=== Exercise directions ===
Go line by line through the data below and count those with the string "from". Give the number only.

Segment Start: The data

theorem parse_snapshotBytes {s : State} {p : Config.Params} (hb : BpTableWf s.bt) (ho : Fits p.osCapacity s.os)
    (hc : Fits p.csCapacity s.cs) (lo : s.os.length < 4294967296) (lc : s.cs.length < 4294967296) :
    parseSnapshot p (snapshotBytes s) = some (snapshotOf s) := by
  unfold parseSnapshot
  simp only [snapshotBytes, List.append_assoc]
  have h1 := takeFields_fieldsBytes (ns := cellValues s.mem 0 Config.memWords) (bound := 65535) (by decide)
    (cellValues_le _ _ _)
  rw [cellValues_length] at h1
  rw [h1]
  dsimp only
  have h2 := takeFields_fieldsBytes (ns := s.regs.toList.map (·.toNat)) (bound := Config.maxWord) (by decide) (by
    intro v hv
    obtain ⟨w, -, rfl⟩ := List.mem_map.mp hv
    have := w.isLt
    simp only [Config.maxWord]; omega)
  rw [show (s.regs.toList.map (·.toNat)).length = 8 by simp] at h2
  rw [h2]
  dsimp only
  have hpc := s.pc.isLt
  have hn := bpTable_length hb
  rw [takeField_fieldBytes (by omega) (by simp only [Config.maxWord]; omega)]
  dsimp only
  rw [countBytes, if_pos (by omega), takeField_fieldBytes (by omega) (by omega)]
  dsimp only
  rw [takeEntries_entriesBytes hb]
  dsimp only
  rw [takeStack_countBytes lo ho]
  dsimp only
  have h3 := takeStack_countBytes lc hc []
  rw [List.append_nil] at h3
  rw [h3]
  rfl

theorem read_outside {m : Memory} (h : m.wf) {a : Nat} (ha : ¬ a < Config.memWords) : m.read a = 0#16 := by
  induction m with
  | nil => rfl
  | cons c m ih =>
    obtain ⟨k, v⟩ := c
    have hk := (h.2 (k, v) (by simp)).1
    have : k ≠ a := by
      rintro rfl
      exact ha hk
    simp only [Memory.read, if_neg this]
    exact ih ⟨(List.pairwise_cons.mp h.1).2, fun c hc => h.2 c (List.mem_cons_of_mem _ hc)⟩

/-- The cells of a stream give the memory back. -/
theorem ofCells_cellValues {m : Memory} (h : m.wf) :
    Memory.ofCells 0 ((cellValues m 0 Config.memWords).map (BitVec.ofNat 16 ·)) = m := by
  refine eq_of_read_eq (ofCells_wf _ _ (by simp)) h fun a => ?_
  rw [read_ofCells, if_pos (Nat.zero_le _), Nat.sub_zero, List.getD_eq_getElem?_getD, List.getElem?_map]
  by_cases ha : a < Config.memWords
  · rw [cellValues_get _ _ _ _ ha]
    simp
  · rw [List.getElem?_eq_none (by simpa using ha), read_outside h ha]
    rfl

@[simp] theorem ofNat_toNat_words (l : List Word) : (l.map (·.toNat)).map (BitVec.ofNat 15 ·) = l := by
  rw [List.map_map]
  conv => rhs; rw [← List.map_id l]
  exact List.map_congr_left fun w _ => by simp

@[simp] theorem regFile_toNat (v : Vector Word 8) : regFile (v.toList.map (·.toNat)) = v := by
  ext i hi
  have : i = 0 ∨ i = 1 ∨ i = 2 ∨ i = 3 ∨ i = 4 ∨ i = 5 ∨ i = 6 ∨ i = 7 := by omega
  rcases this with rfl | rfl | rfl | rfl | rfl | rfl | rfl | rfl <;> simp [regFile]

theorem installSnapshot_mem {s t : State} (h : s.mem.wf) : (installSnapshot (snapshotOf s) t).mem = s.mem := by
  simp only [installSnapshot, emit_mem, snapshotOf]
  exact ofCells_cellValues h

theorem installSnapshot_pc (s t : State) : (installSnapshot (snapshotOf s) t).pc = s.pc := by
  simp [installSnapshot, snapshotOf]

end Sys2Proof.Machine
end

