-- ==== Sys2Proof/Tests/Slice0.lean ====
section
/-! SUPPORT. The smoke test of the checks, the decoding of words written out from the spec's table, one-step tests
with the results of spec/95, and for every statement with hypotheses a state and operands that meet them. -/

namespace Sys2Proof.Tests

open Sys2Proof Sys2Proof.Machine

/-! ### The checks refuse ill-formed terms -/

theorem test_wf_operand : (Operand.bad 5).wf = false ∧ (Operand.bad 32775).wf = false ∧
    (Operand.bad 32776).wf = true ∧ (Operand.lit 32767).wf = true ∧ (Operand.reg 7).wf = true := by decide

theorem test_wf_instr : (Instr.add (.reg 0) (.lit 1) (.bad 5)).wf = false ∧
    (Instr.add (.bad 5) (.lit 1) (.reg 0)).wf = false ∧ (Instr.push (.bad 40000)).wf = true := by decide

theorem test_wf_body : (Body.unknown 3).wf = false ∧ (Body.unknown 21).wf = false ∧ (Body.unknown 22).wf = true ∧
    (Body.instr (.out (.bad 1))).wf = false := by decide

/-! ### Decoding: the words are written out from 30 R103 and R104 -/

theorem test_decode_control :
    decodeWords [0, 7] = .instr .halt [7] ∧
    decodeWords [6, 5] = .instr (.jmp (.lit 5)) [] ∧
    decodeWords [7, 32768, 32775] = .instr (.jt (.reg 0) (.reg 7)) [] ∧
    decodeWords [8, 32769, 32767] = .instr (.jf (.reg 1) (.lit 32767)) [] ∧
    decodeWords [17, 10] = .instr (.call (.lit 10)) [] ∧
    decodeWords [18] = .instr .ret [] ∧
    decodeWords [21] = .instr .noop [] := by decide

theorem test_decode_transfer :
    decodeWords [1, 32769, 5] = .instr (.set (.reg 1) (.lit 5)) [] ∧
    decodeWords [2, 31337] = .instr (.push (.lit 31337)) [] ∧
    decodeWords [3, 501] = .instr (.pop (.lit 501)) [] ∧
    decodeWords [15, 32769, 32768] = .instr (.rmem (.reg 1) (.reg 0)) [] ∧
    decodeWords [16, 1, 67] = .instr (.wmem (.lit 1) (.lit 67)) [] := by decide

theorem test_decode_arith :
    decodeWords [4, 500, 32775, 1] = .instr (.eq (.lit 500) (.reg 7) (.lit 1)) [] ∧
    decodeWords [5, 32775, 32774, 766] = .instr (.gt (.reg 7) (.reg 6) (.lit 766)) [] ∧
    decodeWords [9, 32768, 32769, 4] = .instr (.add (.reg 0) (.reg 1) (.lit 4)) [] ∧
    decodeWords [10, 32770, 300, 200] = .instr (.mult (.reg 2) (.lit 300) (.lit 200)) [] ∧
    decodeWords [11, 32774, 32773, 1000] = .instr (.mod (.reg 6) (.reg 5) (.lit 1000)) [] ∧
    decodeWords [12, 32772, 32770, 32771] = .instr (.and (.reg 4) (.reg 2) (.reg 3)) [] ∧
    decodeWords [13, 32773, 32770, 32771] = .instr (.or (.reg 5) (.reg 2) (.reg 3)) [] ∧
    decodeWords [14, 32771, 32770] = .instr (.not (.reg 3) (.reg 2)) [] := by decide

theorem test_decode_io :
    decodeWords [19, 32776] = .instr (.out (.bad 32776)) [] ∧
    decodeWords [20, 100] = .instr (.input (.lit 100)) [] := by decide

/-- 40 R142, R143; vectors DEC2 to DEC4, DEC9. -/
theorem test_decode_rejects :
    decodeWords [22] = .unknown 22 [] ∧ decodeWords [65535] = .unknown 65535 [] ∧
    decodeWords [32768, 1] = .unknown 32768 [1] ∧ decodeWords [9, 1, 2] = .truncated ∧
    decodeTableWord 16 9 = some (.add (.lit 0) (.lit 0) (.lit 0)) ∧
    decodeTableWord 32 (2 + 65536 * 32775) = some (.push (.reg 7)) ∧ decodeTableWord 16 22 = none := by decide

/-- Vectors DEC1, DEC3, DEC5, DEC6, DEC11. -/
theorem test_text :
    (Instr.add (.reg 0) (.reg 1) (.lit 4)).text = "add R0, R1, 0004" ∧ (Body.unknown 65535).text = "FFFF" ∧
    (Instr.out (.bad 32776)).text = "out 8008" ∧ (Instr.jt (.reg 0) (.reg 7)).text = "jt R0, R7" ∧
    Instr.ret.text = "ret" := by decide

/-- Vector DEC7: the destination of `set` has the open text. -/
theorem test_text_set : (Instr.set (.lit 5) (.reg 0)).text =
    "set" ++ " " ++ (Config.setBadDestText 5 ++ ", " ++ String.ofList ['R', '0']) := rfl

/-! ### One step each -/

/-- The state that load gives for an image, without the notifications of load, and a step-into issued. -/
def image (ws : List Raw) : State :=
  { load ws State.reset with notes := [], response := none, pending := [.stepInto] }

/-- The state with those values in R0 and R1. -/
def withR (x y : Word) (s : State) : State := { s with regs := (s.regs.set 0 x).set 1 y }

/-- One step, and a look at the state it gives. -/
def after {α : Type} (s : State) (look : State → α) : Option α :=
  match step s with
  | .next t => some (look t)
  | .fault _ => none
  | .refused _ => none

/-- The response, PC and STATUS. -/
def ends (t : State) : Option Response × Nat × Nat := (t.response, t.pc.toNat, t.statusWord.toNat)

/-- CTL1. -/
theorem test_halt : after (image [0]) ends = some (some (.step .halted), 1, 0x0007) := by decide

/-- CTL2, CTL3. -/
theorem test_jmp : after (image [6, 5, 0, 0, 0, 0]) ends = some (some (.step .continue), 5, 2) ∧
    after (withR 7 0 (image [6, 32768])) ends = some (some (.step .continue), 7, 2) := by decide

/-- CTL4, CTL5. -/
theorem test_jt : after (image [7, 0, 40000, 0]) ends = some (some (.step .continue), 3, 2) ∧
    after (image [7, 1, 40000]) ends = some (some (.step .fault), 3, 0x0417) := by decide

/-- CTL6, CTL7. -/
theorem test_jf : after (image [8, 0, 5, 0, 0, 0]) ends = some (some (.step .continue), 5, 2) ∧
    after (withR 1 0 (image [8, 32768, 5, 0])) ends = some (some (.step .continue), 3, 2) := by decide

/-- W2, step 1. -/
theorem test_call : after (image [17, 4, 0, 0, 18]) (fun t => (t.os, t.cs, t.depth, t.pc.toNat)) =
    some ([2], [2], 1, 4) := by decide

/-- CTL13. -/
theorem test_call_bad : after (image [17, 32776]) (fun t => (ends t, t.os, t.cs)) =
    some ((some (.step .fault), 2, 0x0417), [], []) := by decide

/-- W2, step 2: the two stacks need not agree, and the target comes from the operand stack. -/
theorem test_ret : after { image [18] with os := [9, 2], cs := [5] } (fun t => (t.os, t.cs, t.depth, t.pc.toNat)) =
    some ([9], [], -1, 2) := by decide

/-- CTL9, CTL10. -/
theorem test_ret_faults : after (image [18]) ends = some (some (.step .fault), 1, 0x0217) ∧
    after { image [18] with os := [7] } (fun t => (ends t, t.os)) =
      some ((some (.step .fault), 1, 0x0917), [7]) := by decide

/-- CTL12. -/
theorem test_noop : after (image [21, 0]) ends = some (some (.step .continue), 1, 2) := by decide

/-- DT2. -/
theorem test_set : after (withR 9 0 (image [1, 32775, 32768])) (fun t => (t.regs[7], t.regs[0])) =
    some (9, 9) := by decide

/-- DT3, DT5. -/
theorem test_set_faults : after (image [1, 5, 7]) (fun t => (ends t, t.mem.read 5)) =
      some ((some (.step .fault), 3, 0x0517), 0) ∧
    after (image [1, 32768, 40000]) ends = some (some (.step .fault), 3, 0x0417) := by decide

/-- DT6, and the capacity of 60 R412. -/
theorem test_push : after (withR 42 0 (image [2, 32768])) (fun t => t.os) = some [42] ∧
    after { image [2, 5] with os := [1], params := { Config.Params.default with osCapacity := some 1 } }
      (fun t => (ends t, t.os)) = some ((some (.step .fault), 2, 0x0A17), [1]) := by decide

/-- DT9, DT8. -/
theorem test_pop : after { image [3, 100] with os := [8, 9] } (fun t => (t.mem.read 100, t.os)) = some (9, [8]) ∧
    after { image [3, 40000] with os := [5] } (fun t => (ends t, t.os)) =
      some ((some (.step .fault), 2, 0x0417), []) := by decide

/-- W3. -/
theorem test_pop_underflow : after (image [3, 32768]) (fun t => (ends t, t.regs[0])) =
    some ((some (.step .fault), 2, 0x0217), 0) := by decide

/-- DT10, DT11. -/
theorem test_rmem : after (withR 4 0 (image [15, 32769, 32768, 0, 1234])) (fun t => t.regs[1]) = some 1234 ∧
    after (image [15, 32768, 1]) (fun t => (ends t, t.regs[0])) =
      some ((some (.step .fault), 3, 0x0817), 0) := by decide

/-- DT13, DT14: the instruction that is written over while it executes. -/
theorem test_wmem : after (withR 100 0 (image [16, 32768, 5, 0])) (fun t => (t.mem.read 100, t.regs[0])) =
      some (5, 100) ∧
    after (image [16, 1, 99, 0]) (fun t => (t.mem.read 1, t.ic.map (·.pos))) = some (99, [3]) := by decide

/-- DT15. -/
theorem test_wmem_bad : after (image [16, 100, 40000]) (fun t => (ends t, t.mem.read 100)) =
    some ((some (.step .fault), 3, 0x0417), 0) := by decide

/-- R0 after `op R0, x, y`. -/
def alu (op x y : Raw) : Option Nat := after (image [op, 32768, x, y]) fun t => (t.regs[0]).toNat

/-- ALU1, ALU2; ALU3 to ALU5. -/
theorem test_eq_gt : alu 4 1 1 = some 1 ∧ alu 4 0 32767 = some 0 ∧ alu 5 0 32767 = some 0 ∧
    alu 5 32767 0 = some 1 ∧ alu 5 5 5 = some 0 := by decide

/-- ALU6, ALU7; ALU9 to ALU11. -/
theorem test_add_mult : alu 9 32767 1 = some 0 ∧ alu 9 32767 32767 = some 32766 ∧ alu 10 32767 32767 = some 1 ∧
    alu 10 256 128 = some 0 ∧ alu 10 300 200 = some 27232 := by decide

/-- ALU8: the destination is also both sources. -/
theorem test_add_same : after (withR 20000 0 (image [9, 32768, 32768, 32768])) (fun t => (t.regs[0]).toNat) =
    some 7232 := by decide

/-- ALU12, ALU13, ALU15. -/
theorem test_mod : alu 11 7 3 = some 1 ∧ alu 11 5 7 = some 5 ∧
    after (image [11, 40000, 5, 0]) ends = some (some (.step .fault), 4, 0x0317) := by decide

/-- ALU16 to ALU18. -/
theorem test_and_or : alu 12 0x5555 0x2AAA = some 0 ∧ alu 12 32767 12345 = some 12345 ∧
    alu 13 0x5555 0x2AAA = some 32767 := by decide

/-- ALU19, ALU21. -/
theorem test_not : after (image [14, 32768, 0]) (fun t => (t.regs[0]).toNat) = some 32767 ∧
    after (image [14, 32768, 0x5555]) (fun t => (t.regs[0]).toNat) = some 10922 := by decide

/-- ALU22, ALU23. -/
theorem test_destination : after (image [9, 100, 1, 2]) (fun t => (t.mem.read 100, t.regs[0])) = some (3, 0) ∧
    after (image [9, 40000, 1, 2]) ends = some (some (.step .fault), 4, 0x0417) := by decide

/-- IO2, FLT3. -/
theorem test_out : after (withR 300 0 (image [19, 32768])) (fun t => t.output) = some [300] ∧
    after (image [19, 32776]) (fun t => (ends t, t.output)) =
      some ((some (.step .fault), 2, 0x0417), []) := by decide

/-- IO5, IO6. -/
theorem test_in : after { image [20, 32768, 0] with input := [13, 13] } (fun t => (t.regs[0], t.input)) =
      some (13, []) ∧
    after { image [20, 32768] with input := [40000] } (fun t => (ends t, t.regs[0])) =
      some ((some (.step .fault), 2, 0x0817), 0) := by decide

/-- IO7, IO8. -/
theorem test_in_holds : after { image [20, 40000] with input := [65] } (fun t => (ends t, t.input)) =
      some ((some (.step .fault), 2, 0x0417), []) ∧
    after (image [20, 32768]) (fun t => (t.response, t.hold.isSome)) = some (none, true) := by decide

/-- BP5: a read breakpoint on R0 pauses after the step, and the value is unaffected. -/
theorem test_bp_read : after { image [19, 32768, 0] with bt := [⟨32768, false, false, true⟩] }
    (fun t => (ends t, t.output)) = some ((some (.step .paused), 2, 2), [0]) := by decide

/-- FLT1, and the range faults of 60 R402 and R408 at the end of memory. -/
theorem test_range_faults : after (image [22]) ends = some (some (.step .fault), 1, 0x0617) ∧
    after { image [0] with pc := 32767 } ends = some (some (.step .fault), 32767, 0x0117) ∧
    after { image [0] with pc := 32767, mem := [(32767, 9)] } ends =
      some (some (.step .fault), 32767, 0x0717) := by decide

/-- BP1 to BP4. -/
theorem test_toggle : (toggle 100 true false false State.reset).bt = [⟨100, true, false, false⟩] ∧
    (toggle 100 false true false (toggle 100 true false false State.reset)).bt = [] ∧
    (toggle 200 false false false State.reset).response = some .disabled ∧
    (toggle 32776 true false false State.reset).response = some .rejected := by decide

/-- FLT8, ENG5. -/
theorem test_commands : after { State.powerOn with pending := [.stepInto] } (fun t => t.response) =
      some (some .notLoaded) ∧
    after { stop (image [0]) with pending := [.stepInto] } ends =
      some (some (.step .notAdvanced), 0, 0x0007) := by decide

/-- ENG3 and the start of ENG2: a step-over of a `set` and of a `call`. -/
theorem test_step_over : after { image [1, 32769, 5] with pending := [.stepOver] } ends =
      some (some (.step .continue), 3, 2) ∧
    after { image [17, 10] with pending := [.stepOver] } (fun t => (t.response, t.flight, t.depth, t.pc)) =
      some (none, .over, 1, 10) := by decide

/-- 42 R181, 60 R427: a machine on which nothing is in flight or issued stays as it is; a run that has been issued
starts, and its first step is the next. -/
theorem test_idle : step State.reset = .next State.reset ∧
    step { State.reset with pending := [.run] } = .next (startRun State.reset) ∧
    after (startRun (image [21, 0])) (fun t => (t.response, t.flight, t.pc)) = some (none, .run, 1) :=
  ⟨rfl, rfl, by decide⟩

/-- An instruction placed by `withFetchWord` is the one the next step runs. -/
theorem test_withFetchWord : after (State.reset.withFetchWord 48 (6 + 65536 * 9)) (fun t => t.pc.toNat) = some 9 ∧
    after (State.reset.withFetchWord 16 19) (fun t => t.output) = some [0] := by decide

/-! ### Witnesses: each shows hypotheses of a statement met, clause by clause -/

/-- An `out 0042` at 0 that is not yet in the cache. -/
def outAt0 : State := { State.reset with mem := [(0, 19), (1, 66)], ic := [] }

Segment End: The data

=== Output for this task ===
3